When to reach for this
- Knowledge graph with semantic search (not just a vector DB, not just a graph DB).
- RAG where graph traversal is part of retrieval.
- Extract entities/relations from text and store them durably with dedup.
- Prototyping — file-backed or in-memory graph without Neo4j/Postgres/pgvector.
Do not use when: user already has Neo4j/Neptune/ArangoDB, or scale is hundreds of millions of nodes — GraphMemory is DuckDB-embedded, single-writer.
Install
pip install graphmemory
pip install graphmemory[extraction] # DSPy entity/relation extraction
pip install graphmemory[algorithms] # NetworkX algorithms
Decision table
| User intent | Method |
|---|---|
| Insert one node | graph.insert_node(node) |
| Bulk insert | graph.bulk_insert_nodes(nodes) |
| Insert-or-update by property | graph.merge_node(node, match_keys=["name"]) |
| Fuzzy insert-or-update | graph.merge_node(node, match_keys=["name"], similarity_threshold=0.9) |
Dedupe edges on (src, tgt, relation) | graph.merge_edge(edge) |
| Clean up existing duplicates | graph.resolve_duplicates(match_keys=["name"], similarity_threshold=0.9) |
| Pure vector kNN | graph.nearest_nodes(vector, limit) |
| Pure BM25 text | graph.search_nodes(query, limit) |
| Combined text + vector | graph.hybrid_search(query, query_vector, text_weight, vector_weight) |
| Lookup by property | graph.nodes_by_attribute("name", "Alice") |
| Direct neighbors | graph.connected_nodes(node_id) |
| Multi-hop traversal | graph.query().traverse(source_id=id, depth=2).execute() |
| Filtered query | graph.query().match(type="Person").where(role="eng").execute() |
| GraphRAG context assembly | graph.retrieve(query, query_vector, max_hops, max_tokens) |
| End-to-end Q&A | graph.ask(query, query_vector, llm_callable=fn) |
| Extract + store from text | extract_and_merge(graph, text, match_keys=["name"]) |
| Extract in parallel across chunks | extract_and_merge_parallel(graph, chunks, max_workers=8) |
| PageRank / centrality | pagerank(graph), betweenness_centrality(graph) |
| Atomic block | with graph.transaction(): ... |
| Browser visualization | graph.visualize() |
Canonical snippets
Init
from graphmemory import GraphMemory, Node, Edge, MergeStrategy
# database=None is in-memory; pass a path for persistence.
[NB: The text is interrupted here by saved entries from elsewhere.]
/-- The trail entries that writes of the focused thread to ranges (offset, length) of its own region make: one for each chunk of the
arena that the access touches; 0x43 in the stack or trail, 0x44 when the trail is full. -/
def trailPlan (s : State) (ws : List (Nat × Nat)) : Chk (List (Nat × Nat)) :=
  if s.thr.q.depth = 0 ∨ s.thr.y.srch = 0 then .ok []
  else
    let r := regionsOf s.thr.y.srch
    match ws.find? (fun w => !(apart w.1 w.2 r.stack r.stlen && apart w.1 w.2 r.trail r.trlen)) with
    | some w => raise 0x43 w.1
    | none =>
      let us := trailUnits ((ws.map (fun w => (max w.1 r.arena, min (w.1 + w.2) (r.arena + r.alen)))).filter (fun p => decide (p.1 < p.2)))
      if r.trlen / 16 < s.thr.q.trcnt + us.length then raise 0x44 s.thr.q.trcnt else .ok us

/-- Write one trail entry (R91). Buffered stores have performed, so the bytes are those of program order. -/
def trailEntry (s : State) (u : Nat × Nat) : State :=
  let r := regionsOf s.thr.y.srch
  let old := s.mem.get (ownKey s u.1) (2 ^ u.2)
  let e := u.2 * 2 ^ 30 + u.1 % 2 ^ 18 + s.thr.q.depth * 2 ^ 32 + old * 2 ^ 64
  (s.modM (·.put (ownKey s (r.trail + 16 * s.thr.q.trcnt)) 16 e)).modQ (fun q => { q with trcnt := q.trcnt + 1 })

def trailAll (s : State) (us : List (Nat × Nat)) : State :=
  if us.isEmpty then s else writeHeader (us.foldl trailEntry (drainAll s (thCore s.cur)))

/-- The offset of a place within the focused thread's region, if the place lies in it. -/
def ownOffset (s : State) : Tgt → Option Nat
  | .ls core off _ _ => if core = thCore s.cur ∧ s.base ≤ off then some (off - s.base) else none
  | _ => none

/-- The trail entries of all the pieces of a store or of an atomic together (R91). -/
def trailPlans (s : State) (l : List Seg) : Chk (List (Nat × Nat)) :=
  trailPlan s (l.filterMap (fun g => (ownOffset s g.tgt).map (fun o => (o, g.len))))

/-! Write-back (R32, R33, R35, R36). -/

/-- The pieces of the frame that a live map writes: offset, length, value; the slot of `s0` is written as zero (R31). -/
def livePieces (t : Thread) (map free : Nat) : List (Nat × Nat × Nat) :=
  let sm := getBytes map 0 4
  let vm := getBytes map 4 4
  let pm := getBytes map 8 1
  (0, 8, 0) :: ((List.range 32).filter (fun i => i != 0 && sm.testBit i)).map (fun i => (8 * i, 8, (t.r.getS (BitVec.ofNat 5 i)).toNat))
  ++ ((List.range 8).filter (fun i => pm.testBit i)).map (fun i => (0x100 + 32 * i, 32, (t.r.getP (BitVec.ofNat 3 i)).toNat))
  ++ [(0x200, 0x80, tokenArea free), (0x280, 0x80, sysArea t)]
  ++ (if vm.testBit 31 then [(0x300, 256, (t.r.getV 31).toNat)] else [])
  ++ ((List.range 31).filter (fun i => vm.testBit i)).map (fun i => (0x400 + 256 * i, 256, (t.r.getV (BitVec.ofNat 5 i)).toNat))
# vector_length and distance_metric are fixed at init time.
graph = GraphMemory(
database="graph.db",
vector_length=1536, # must match your embedding model
distance_metric="cosine", # "l2" | "cosine" | "inner_product"
hnsw_ef_construction=128,
hnsw_ef_search=64,
hnsw_m=16,
auto_index=True, # HNSW auto-built on init
max_retries=3, # transient IO error retry
)
Insert + merge
alice = Node(type="Person", properties={"name": "Alice"}, vector=embed("Alice"))
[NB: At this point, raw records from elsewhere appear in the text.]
-- ==== Sys2Proof/Machine/CondEvents.lean ====
section
/-! DEFINITION. Steps of memory and of conditions: stores that drain, replies that land, conditions taken later, the end
of a park, service replies (R134, R151, R189, R239, R430, R436, R437, R447, R451, R477). -/
namespace Sys2Proof.Machine
open Sys2Proof

/-- The device of a home's key; the module's own number for host memory. -/
def replyDev (s : State) (k : Nat) : Nat := if k / 2 ^ 64 = 9 then k % 2 ^ 64 / 2 ^ 44 else s.device

/-- The keys that an awaited access reads. -/
def replyKeys (r : Reply) : List Nat := match r.acc with | .vload _ ch => ch.map (fun c => c.2.1) | _ => [r.key]

/-- Some part of an awaited access has the home of a device. -/
def readsFrom (s : State) (dev : Nat) (r : Reply) : Bool := (replyKeys r).any (fun k => replyDev s k == dev)

/-- A store and a part of an awaited access have the same home. -/
def sameHome (s : State) (x : Store) (r : Reply) : Bool :=
  match x.route with
  | .remote dev => (replyKeys r).any (fun k => k / 2 ^ 64 == 9 && replyDev s k == dev)
  | .direct => (replyKeys r).any (fun k => k / 2 ^ 64 != 9)
  | _ => false

/-- A posted store reaches its home now. One younger than an access of its thread to the same home reaches it after the access
(R153). -/
def landsNow (s : State) (p : Nat × Store) : Bool :=
  decide (p.1 ≤ s.clock) && !(s.getT p.2.th).i.replies.any (fun r => decide (r.sent + Config.fabricTime < p.1) && sameHome s p.2 r)

/-- A thread of a parked core whose frame had to wait writes it, and stops (R396, R436). -/
def parkRest (s : State) (core : Nat) : State :=
  if (s.core core).parked.isSome then (List.range 4).foldl (fun x i => bindOther x (core * 4 + i)) s else s

/-- The posted stores of a core reach their homes or the host when their time has come, and what waits for them tries again;
then the oldest buffered store of the core performs (R134, R154). -/
def execStoreDrain (core : Nat) (s : State) : Host.Outcome State Fault Refusal :=
  .next (parkRest (drainOne (if (s.core core).posted.any (landsNow s) then wakeQueue (landPosted (landsNow s) s core) else s) core) core)

/-! Replies (R189, R430, R451, R452). -/

/-- A register takes a value now, and no older result any more. -/
def landNow (s : State) (p : Reg) (v : Val) : State :=
  (s.modI (fun i => { i with pend := i.pend.filter (fun q => q.reg != p) })).modR (fun r => landVal r { reg := p, ready := 0, val := v })

/-- A register receives the value of its access: that of a load at the end of the first part of its latency, where that is not over
(R189). -/
def landReg (s : State) (r : Reply) (v : Val) : State :=
  let s1 := cleanRegs s s.cur [r.dest]
  if r.acc.interlocked || !s.thr.i.pend.any (fun q => q.reg == r.dest) then landNow s1 r.dest v
  else s1.modI (fun i => { i with
    pend := i.pend.map (fun q => if q.reg = r.dest ∧ i.pend.all (fun x => x.reg != r.dest || decide (x.ready ≤ q.ready)) = true then { q with val := v } else q) })

def acquireOf (s : State) : Option Scope → State
  | some sc => acquire s s.cur sc
  | none => s

/-- The chunks of a vector load, or the condition of the first poisoned one. -/
def landChunks (s : State) : List (Nat × Nat × Nat) → Nat → Except Cond Nat
  | [], acc => .ok acc
  | (p, k, n) :: r, acc =>
    match poisonAt s k n with
    | some c => .error c
    | none => landChunks s r (putBytes acc p n (s.mem.get k n))

/-- An atomic performs at its home: the old value reaches the destination; with `bad`, it reaches `s3` too, and 0x71 with APPLIED
follows, the old value as detail (R451). -/
def landAtomic (s : State) (r : Reply) (op : AOp) (t : ATy) (x : Word) (bad : Bool) : State :=
  let p := atomicAt s .direct r.key t.bytes op t x.toNat
  let old := atomicOld op t p.1
  let s1 := acquireOf (landReg p.2 r (.s old)) r.scope
  if bad then addLaterAt (landNow s1 (.s 3) (.s old)) r.sent { code := 0x71, detail := old, flags := 1 } else s1

/-- The sector of an atomic's line that its home found bad is poisoned; the detail, in the layout of R465, names it (R451). -/
def spoilLine (s : State) (k : Nat) (d : Word) : State :=
  let u := k / 128 * 128 + d.toNat / 16 % 8 * 16
  if u = k / 16 * 16 then s else s.modM (fun m => m.spoil u d.toNat)

/-- The home die of a key is lost (R477). -/
def keyLost (s : State) (k : Nat) : Option Cond :=
  if k / 2 ^ 64 = 0 ∧ s.dieLost (k / dieBytes) = true then some (mkCond 0x72 (k / dieBytes)) else none

/-- The home's good answer; a die lost meanwhile gives none (R477). -/
def landOk (s : State) (r : Reply) : State :=
  match keyLost s r.key with
  | some c => addLaterAt s r.sent c
  | none =>
  match r.acc with
  | .load n sg =>
    match poisonAt s r.key n with
    | some c => addLaterAt s r.sent c
    | none => acquireOf (landReg s r (.s (extLoad n sg (s.mem.get r.key n)))) r.scope
  | .vload known ch =>
    match landChunks s ch known with
    | .error c => addLaterAt s r.sent c
    | .ok v => acquireOf (landReg s r (.v (BitVec.ofNat 2048 v))) r.scope
  | .atomic op t _ x =>
    match poisonAt s r.key t.bytes with
    | some c => addLaterAt s r.sent c
    | none => landAtomic s r op t x (lineBad s r.key)
  | .ver =>
    match poisonAt s r.key 16 with
    | some c => addLaterAt s r.sent c
    | none => acquireOf (landReg s r (.s (BitVec.ofNat 64 (getBytes (s.mem.get r.key 16) 12 4)))) r.scope

/-- An answer reaches the focused thread: a failed access leaves its destination (R430). -/
def landAnswer (s : State) (r : Reply) : HomeAnswer → State
  | .ok => landOk s r
  | .failed c d => addLaterAt s r.sent { code := c, detail := d, flags := 0 }
  | .applied d =>
    match r.acc with
    | .atomic op t _ x => landAtomic (spoilLine s r.key d) r op t x true
    | _ => addLaterAt s r.sent { code := 0x71, detail := d, flags := 0 }

/-- After a reply, a thread that waits for its replies looks again, and one of a parked core writes its full frame. -/
def afterReply (s : State) : State :=
  let s1 := s.modI (fun i => { i with blocked := if i.blocked = some .reply then none else i.blocked })
  if !s1.thr.i.replies.isEmpty || s1.thr.i.rep.isSome || (s1.core (thCore s1.cur)).parked.isNone then s1 else bindOther s1 s1.cur

def isVer (r : Reply) : Bool := match r.acc with | .ver => true | _ => false

/-- The focused thread's own earlier stores reach the home of an access before it (R153). -/
def settleFor (s : State) (r : Reply) : State :=
  landPosted (fun p => p.2.th == s.cur && sameHome s p.2 r && decide (p.1 ≤ r.sent + Config.fabricTime)) s (thCore s.cur)

/-- A reply lands in the focused thread, whose younger stores may now reach the home. -/
def landReply (ans : HomeAnswer) (r : Reply) (s : State) : State :=
  let s1 := (settleFor s r).modI (fun i => { i with replies := i.replies.erase r })
  afterReply ((landAnswer s1 r ans).after 0 (.storeDrain (thCore s.cur)))

/-- The port over which a device's replies come is up and captures nothing (R411). -/
def hears (s : State) (dev : Nat) : Option Bool := (s.portOf dev).map (fun p => !(s.reg2 (0x1000 + p.1 * 8)).getLsbD 3)

/-- The first reply of a kind that thread `th` awaits lands, unless a port that a part of it comes over captures it, or is dark. -/
def replyTo (s : State) (th : Nat) (ver : Bool) (ans : HomeAnswer) (again : Event) : State :=
  match (s.getT th).i.replies.find? (fun r => isVer r == ver) with
  | none => s
  | some r =>
    let far := ((replyKeys r).map (replyDev s)).filter (fun d => d != s.device)
    match ans with
    | .ok =>
      if far.any (fun d => (hears s d).isNone) then s
      else if far.any (fun d => hears s d == some false) then s.after Config.fabricTime again
      else asThread s th (landReply ans r)
    | _ => asThread s th (landReply ans r)

/-- A load or an atomic is answered (R189). -/
def execLoadReply (th : Nat) (ans : HomeAnswer) (s : State) : Host.Outcome State Fault Refusal :=
  .next (replyTo s th false ans (.loadReply th ans))

/-- A `tver` is answered: its version, and an acquire (R238, R481). -/
def execTverReply (th : Nat) (ans : HomeAnswer) (s : State) : Host.Outcome State Fault Refusal :=
  .next (replyTo s th true ans (.tverReply th ans))

/-- Every word of a blocked synchronising load is full, and the load goes on (R151). -/
def execSyncLoadWake (th : Nat) (s : State) : Host.Outcome State Fault Refusal :=
  match (s.getT th).i.blocked with
  | some (.sync ks) =>
    .next (if ks.all (fun k => !s.mem.empty.contains k) then s.modT th (fun t => { t with i := { t.i with blocked := none } }) else s)
  | _ => .next s

/-- A report names a store of a record. -/
def named (rid : Nat) (x : StoreName) (p : Nat × Store) : Bool := p.2.rcd == rid && p.2.addr == x.addr && p.2.issued == x.issued

/-- The first store of a list that a report names: it performed nothing. -/
def dropStore (rid : Nat) (x : StoreName) : List (Nat × Store) → List (Nat × Store)
  | [] => []
  | p :: r => if named rid x p then r else p :: dropStore rid x r

/-- A posted store that was refused is gone from what its core has sent. -/
def refuseStore (rid : Nat) (x : StoreName) (s : State) : State :=
  { s with cores := s.cores.map (fun c => (c.1, { c.2 with posted := dropStore rid x c.2.posted })) }

/-- A condition found later, of an access that issued in cycle `n`, reaches a record: on its thread, or, at rest, with what it has yet to
take (R430). -/
def tellRecord (s : State) (rid n : Nat) (c : Cond) : State :=
  match s.holders.find? (fun k => thRid (s.getT k) == rid) with
  | some k => asThread s k (fun x => addLaterAt x n c)
  | none => s.modRec rid (fun r => r.change (fun x => { x with later := insLater n { c with flags := c.flags ||| 4 } x.later }))

/-- A home or the host refuses a posted store of a record, or there was no port for it: it wrote nothing, and the record's thread
takes the condition later (R447). The detail is the store's address, or with 0x73 the device. A store that its home has accepted is
refused no more (log 79). -/
def execHomeErrorReport (rid : Nat) (code : BitVec 8) (x : StoreName) (s : State) : Host.Outcome State Fault Refusal :=
  if code = 0x73 then .next (wakeQueue (tellRecord s rid x.issued { code := code, detail := x.addr, flags := 0 }))
  else if s.cores.any (fun c => c.2.posted.any (named rid x)) then
    .next (wakeQueue (tellRecord (refuseStore rid x s) rid x.issued { code := code, detail := x.addr, flags := 0 }))
  else .next s

/-! Conditions taken between bundles (R430, R431). -/

/-- Thread n takes a condition at its boundary; a thread that enters its handler stands at it. -/
def takeAt (s : State) (n : Nat) (c : Cond) (pc : Word) : State :=
  asThread s n (fun x =>
    let y := takeCondition x c pc
    if y.thr.rcd.isSome then { y with thr := { y.thr with pc := y.thr.npc } } else y)

/-- A condition found later is taken; `s2` is the next bundle that would have issued (R430, R462). -/
def execTakeLaterCondition (th : Nat) (s : State) : Host.Outcome State Fault Refusal :=
  let t := s.getT th
  match t.i.later with
  | [] => .next s
  | (_, c) :: r =>
    let waits : Bool := match t.i.blocked with | some (.bar _ _ _) | some (.svc _) => true | _ => false
    if t.rcd.isNone || waits || !t.i.replies.isEmpty || t.i.rep.isSome || (s.core (thCore th)).parked.isSome then .next s
    else .next (takeAt (s.modT th (fun x => { x with i := { x.i with later := r } })) th c t.pc)

/-- The supervisor's reply to a service: what firmware has written to host memory stands there before the reply is written to s[d],
and the thread goes on at its next bundle (R239, R489). -/
def execSvcReply (th : Nat) (a : SvcAnswer) (s : State) : Host.Outcome State Fault Refusal :=
  let t := s.getT th
  match t.i.blocked with
  | some (.svc d) =>
    .next ((a.writes.foldl hostWrite s).modT th (fun x => { x with
      r := x.r.setS d a.value, pc := t.pc + 8, npc := t.pc + 8
      i := { x.i with blocked := none, pend := x.i.pend.filter (fun p => p.reg != .s d) } }))
  | _ => .next s

/-! The end of a park (R437, R477, R505). -/

/-- The records that a parked core's threads left at rest. -/
def boundTo (s : State) (core : Nat) : List Rec :=
  s.sch.recs.filter (fun r => r.place == .rest && (match r.w.bound with | some n => thCore n == core | none => false))

/-- A record for which no full frame could be written: only an abort ends its park (R505). -/
def frameless (r : Rec) : Bool := !r.w.fullf && r.good

/-- The faulting thread resumes at `resume` with INHANDLER 0: a condition found later is taken at that bundle. -/
def resumeRec (s : State) (n : Nat) (r : Rec) (resume : Word) : Rec × State :=
  let s1 := match vmWrite s (thClu n) r.w.part (r.w.frame.toNat + 0x2E4) 4 0 with | .ok x => x | .error _ => s
  (r.change (fun x => { x with w := { x.w with pc := resume } }), s1)

/-- Release one record of a core; `who` is the faulting thread. -/
def releaseRec (who : Nat) (resume : Word) (s : State) (r : Rec) : State :=
  if !r.good then dropAndReplace s r (fun x => dropRest x r)
  else if cancelled s (match r.w.bound with | some n => thDie n | none => 0) r then dropRest s r
  else match r.w.bound with
    | none => s
    | some n =>
      if !r.w.fullf then s
      else
        let (r1, s1) := if n = who then resumeRec s n r resume else (r, s)
        if launchRuns s r.w.launch then
          (s1.modRec r.id (fun _ => r1.change (fun x => { x with w := { x.w with runnable := true }, place := .granted n, runSince := s1.count }))).after Config.grantTime (.pickup n)
        else s1.modRec r.id (fun _ => r1)

/-- The core takes grants again. -/
def unpark (s : State) (core : Nat) : State :=
  let s1 := opens s (core / 8) (fun x => x.setCore core { x.core core with parked := none, parkLaunch := none })
  retryGangs (((List.range 4).foldl (fun x i => x.after Config.grantTime (.pickup (core * 4 + i))) s1).after Config.grantTime (.grantRecord (core / 128)))

/-- The supervisor has the fault message of a core, whose threads have all stopped (R436). -/
def parkOpen (s : State) (core : Nat) : Option Nat := if (s.core core).message.isSome then none else (s.core core).parked

/-- The supervisor releases a core: its records are picked up again from their full frames, the faulting thread's at the
address named (R437). A core with a record that only an abort may end stays parked (R505). -/
def execParkRelease (core : Nat) (resume : BitVec 64) (s : State) : Host.Outcome State Fault Refusal :=
  match parkOpen s core with
  | none => .next s
  | some n =>
    if (boundTo s core).any frameless then .next s
    else .next ((boundTo s core).foldl (releaseRec n resume) (unpark s core))

/-- The supervisor aborts the launch of the faulting record, and of records that have no frame; the core's other records
are released (R437, R505). -/
def execParkAbort (core : Nat) (s : State) : Host.Outcome State Fault Refusal :=
  match parkOpen s core with
  | none => .next s
  | some n =>
    let ends := (match (s.core core).parkLaunch with | some l => [l] | none => []) ++ ((boundTo s core).filter frameless).map (·.w.launch)
    let s1 := ends.foldl (fun x l => endLaunch x l 8) (unpark s core)
    .next ((boundTo s1 core).foldl (releaseRec n 0) s1)

end Sys2Proof.Machine
end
bob = Node(type="Person", properties={"name": "Bob"}, vector=embed("Bob"))
graph.insert_node(alice)
graph.insert_node(bob)
graph.insert_edge(Edge(source_id=alice.id, target_id=bob.id, relation="reports_to"))
# Idempotent re-ingest on a natural key
graph.merge_node(alice, match_keys=["name"])
# Fuzzy merge — tolerates "Alice Smith" vs "alice smith"
graph.merge_node(
alice,
match_keys=["name"],
similarity_threshold=0.9, # Jaro-Winkler threshold (1.0 = exact)
vector_threshold=0.2, # optional cosine distance cap
match_type=True, # also require same `type`
strategy=MergeStrategy.UPDATE, # UPDATE | REPLACE | KEEP
)
Hybrid search
results = graph.hybrid_search(
query_text="who leads ML?",
query_vector=embed("who leads ML?"),
text_weight=0.5,
vector_weight=0.5,
limit=10,
)
for r in results:
print(r.score, r.node.properties)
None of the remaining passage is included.